If you noticed, I said that I only work 20 hours a week at my “main teaching gig”. Therefore,  I have plenty of time to fill my schedule with whatever I like. Since my goal is to reach financial independence, I choose to spend my time moving that goal forward. For me, that means making more money to dump into my NetWorth.  So  I teach about 38 additional classes with VIPKid per week. That time produces about $1500 a month.
Other Income
I also have an in person student that I tutor weekly that makes me about $37 per lesson.
So… all in all I’m grossing about $3,700 per month teaching English in Asia. Eeek. Not looking very good. I might need to pack my bags and go home.
But first, lets compare that to what I was making in America.
Full Time Job

When I left the United States (US). I was making about $55,000 gross per year ($4,583 per month) from my full time job .

This job wasn’t rewarding and as I got promoted  and given more responsibility I started increasing my hours. “More money more problems”.  I saw my risk of going bald by 30 increasing at this place.
This is a no brainer. My gross pay in America is much larger than my gross pay in Asia. 

Expense Comparison

Well… before packing my bags let’s take another moment to look at expenses. We all know controlling your expenses is a huge part of the journey Financial Independence.
After tracking my expenses for 30 days  I determined that almost everything is cheaper abroad. The chart below breaks down a list of the major expenses in Asia.
So all in all, my basic expenses are $1300/month living in Asia.
Let’s take a look at what my expenses are living in the United States.
Wow! I spent a total of $2,250 per month in America! Looking like I might not need to come home just yet. That’s $950 more than my expenses in Asia!

Disposable Income Comparison

So after income and basic expenses what’s left? That’s where the magic happens (and I’m not talking about in the bedroom). I’m talking about disposable income. Money that you can choose to spend on whatever you want. We use this money for all sort of things: boats, clothes, shoes… Chickfila.
I choose to spend my disposable income on smashing debt and increasing my Net Worth. Only because there’s no Chickfila in Asia.
So lets see what I have left over in America. When it is all said and done I have a total of $16,054.00 dollars remaining in the United States.
In Asia, I have approximately $21,000 dollars remaining. Wow that’s amazing, and… well… surprising!
My disposable income is even more than it is at home!

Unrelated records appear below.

-- ==== Sys2Proof/Laws/ApartLinkRows.lean ====
section
/-! SUPPORT. Each operation of Machine/LinkRows keeps `Apart`. -/
set_option Elab.async false
set_option linter.unusedTactic false
namespace Sys2Proof.Machine

theorem execEnumerate_apart {m : Bool} {r : State} (h0 : Hdr) (expect : Nat) (s : State) (h : Apart m r s) :
    ApartO m r (execEnumerate h0 expect s) := by
  unfold execEnumerate
  repeat' first
      | with_reducible assumption
      | with_reducible exact id
      | (intro _; with_reducible rfl)
      | intro _
      | ((fail_if_success fail_if_success (conv => arg 3; arg 3)); with_reducible apply Apart.ite)
      | ((fail_if_success fail_if_success (conv => arg 3; arg 34)); with_reducible refine Apart.over ?_ rfl rfl ?_ ?_ ?_ ?_)
      | (extract_lets +onlyGivenNames z
         first
         | (refine Apart.cut (m := m) (r := r) (z := z) ?_ ?_; rotate_left; clear_value z; intro _; rotate_left; unfold z; clear z)
         | clear_value z)
      | with_reducible apply runCmd_apart
      | with_reducible apply refuse_apart
      | with_reducible apply startOp_apart
      | with_reducible apply stepFrameSeq_apart
      | with_reducible apply emitCopy_apart
      | with_reducible apply ApartO.next
      | with_reducible rfl

theorem execEnumerationTimeout_apart {m : Bool} {r : State} (s : State) (h : Apart m r s) : ApartO m r (execEnumerationTimeout s) := by
  unfold execEnumerationTimeout
  repeat' first
      | with_reducible assumption
      | with_reducible exact id
      | (intro _; with_reducible rfl)
      | ((fail_if_success fail_if_success (conv => arg 3; arg 3)); with_reducible apply Apart.ite)
      | ((fail_if_success fail_if_success (conv => arg 3; arg 34)); with_reducible refine Apart.over ?_ rfl rfl ?_ ?_ ?_ ?_)
      | (extract_lets +onlyGivenNames z; clear_value z)
      | with_reducible apply completeOp_apart
      | with_reducible apply ApartO.next
      | with_reducible rfl
      | split

theorem execGetChainMap_apart {m : Bool} {r : State} (h0 : Hdr) (first n : Nat) (s : State) (h : Apart m r s) :
    ApartO m r (execGetChainMap h0 first n s) := by
  unfold execGetChainMap
  repeat' first
      | with_reducible assumption
      | intro _
      | ((fail_if_success fail_if_success (conv => arg 3; arg 3)); with_reducible apply Apart.ite)
      | with_reducible apply runCmd_apart
      | with_reducible apply refuse_apart
      | with_reducible apply reply_apart
      | with_reducible apply ApartO.next

theorem execGetLinkStatus_apart {m : Bool} {r : State} (h0 : Hdr) (s : State) (h : Apart m r s) : ApartO m r (execGetLinkStatus h0 s) := by
  unfold execGetLinkStatus
  repeat' first
      | with_reducible assumption
      | intro _
      | (extract_lets +onlyGivenNames z; clear_value z)
      | with_reducible apply runCmd_apart
      | with_reducible apply State.draw_apart
      | with_reducible apply reply_apart
      | with_reducible apply ApartO.next

theorem execSetTimebase_apart {m : Bool} {r : State} (h0 : Hdr) (ref freq : Nat) (s : State) (h : Apart m r s) :
    ApartO m r (execSetTimebase h0 ref freq s) := by
  unfold execSetTimebase
  repeat' first
      | with_reducible assumption
      | with_reducible exact id
      | (intro _; with_reducible rfl)
      | intro _
      | ((fail_if_success fail_if_success (conv => arg 3; arg 3)); with_reducible apply Apart.ite)
      | ((fail_if_success fail_if_success (conv => arg 3; arg 34)); with_reducible refine Apart.over ?_ rfl rfl ?_ ?_ ?_ ?_)
      | with_reducible apply runCmd_apart
      | with_reducible apply refuse_apart
      | with_reducible apply startOp_apart
      | with_reducible apply ApartO.next
      | with_reducible rfl

theorem execSetPlacement_apart {m : Bool} {r : State} (h0 : Hdr) (cls pin : Nat) (s : State) (h : Apart m r s) :
    ApartO m r (execSetPlacement h0 cls pin s) := by
  unfold execSetPlacement
  repeat' first
      | with_reducible assumption
      | with_reducible exact id
      | (intro _; with_reducible rfl)
      | intro _
      | ((fail_if_success fail_if_success (conv => arg 3; arg 3)); with_reducible apply Apart.ite)
      | ((fail_if_success fail_if_success (conv => arg 3; arg 34)); with_reducible refine Apart.over ?_ rfl rfl ?_ ?_ ?_ ?_)
      | (extract_lets +onlyGivenNames z; clear_value z)
      | with_reducible apply runCmd_apart
      | with_reducible apply refuse_apart
      | with_reducible apply reply_apart
      | with_reducible apply ApartO.next
      | with_reducible rfl

theorem execSetRadio_apart {m : Bool} {r : State} (h0 : Hdr) (enable : Nat) (txpwr : Int) (chmask : Nat) (s : State) (h : Apart m r s) :
    ApartO m r (execSetRadio h0 enable txpwr chmask s) := by
  unfold execSetRadio
  repeat' first
      | with_reducible assumption
      | with_reducible exact id
      | (intro _; with_reducible rfl)
      | intro _
      | ((fail_if_success fail_if_success (conv => arg 3; arg 3)); with_reducible apply Apart.ite)
      | ((fail_if_success fail_if_success (conv => arg 3; arg 34)); with_reducible refine Apart.over ?_ rfl rfl ?_ ?_ ?_ ?_)
      | (extract_lets +onlyGivenNames z; clear_value z)
      | with_reducible apply runCmd_apart
      | with_reducible apply refuse_apart
      | with_reducible apply reply_apart
      | with_reducible apply ApartO.next
      | with_reducible rfl

theorem execRadioRekey_apart {m : Bool} {r : State} (h0 : Hdr) (s : State) (h : Apart m r s) : ApartO m r (execRadioRekey h0 s) := by
  unfold execRadioRekey
  repeat' first
      | with_reducible assumption
      | intro _
      | ((fail_if_success fail_if_success (conv => arg 3; arg 3)); with_reducible apply Apart.ite)
      | (extract_lets +onlyGivenNames z; refine Apart.cut (m := m) (r := r) (z := z) ?_ ?_; rotate_left; clear_value z; intro _; rotate_left; unfold z; clear z)
      | with_reducible apply runCmd_apart
      | with_reducible apply refuse_apart
      | with_reducible apply startOp_apart
      | with_reducible apply newKey_apart
      | with_reducible apply completeOp_apart
      | with_reducible apply ApartO.next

The purpose of this article was to help me understand the true cost of my decision to move abroad. Specifically, how far off-track did it take me from my journey to Financial Independence. This article helped me realize that it didn’t take me far off-track at all.
This article definitely helps me put things into prospective. But it would also be naïve not to consider the following things:
  1. Living abroad means I am away from my family and loved ones (As cool as it may sound)
  2. Teaching English is not a “resume booster” (unless you want your whole career to revolve around teaching English)
  3. I’m missing out on my salary potentially “compounding” overtime
  4. There are costs to actually moving abroad (flights, rent deposits, etc.)
  5. Teaching ESL in Asia can be a Hustle
But hey… So far I feel confident with my decision. My Networth is growing, and I’m filling my life with amazing experiences and memories. And I’m not working a job that is making me want to pull my hair out. Isn’t that what reaching Financial Independence is all about. Having the freedom to do something you want to do and avoid the things you hate.
I just had to move to the other side of the world to do it.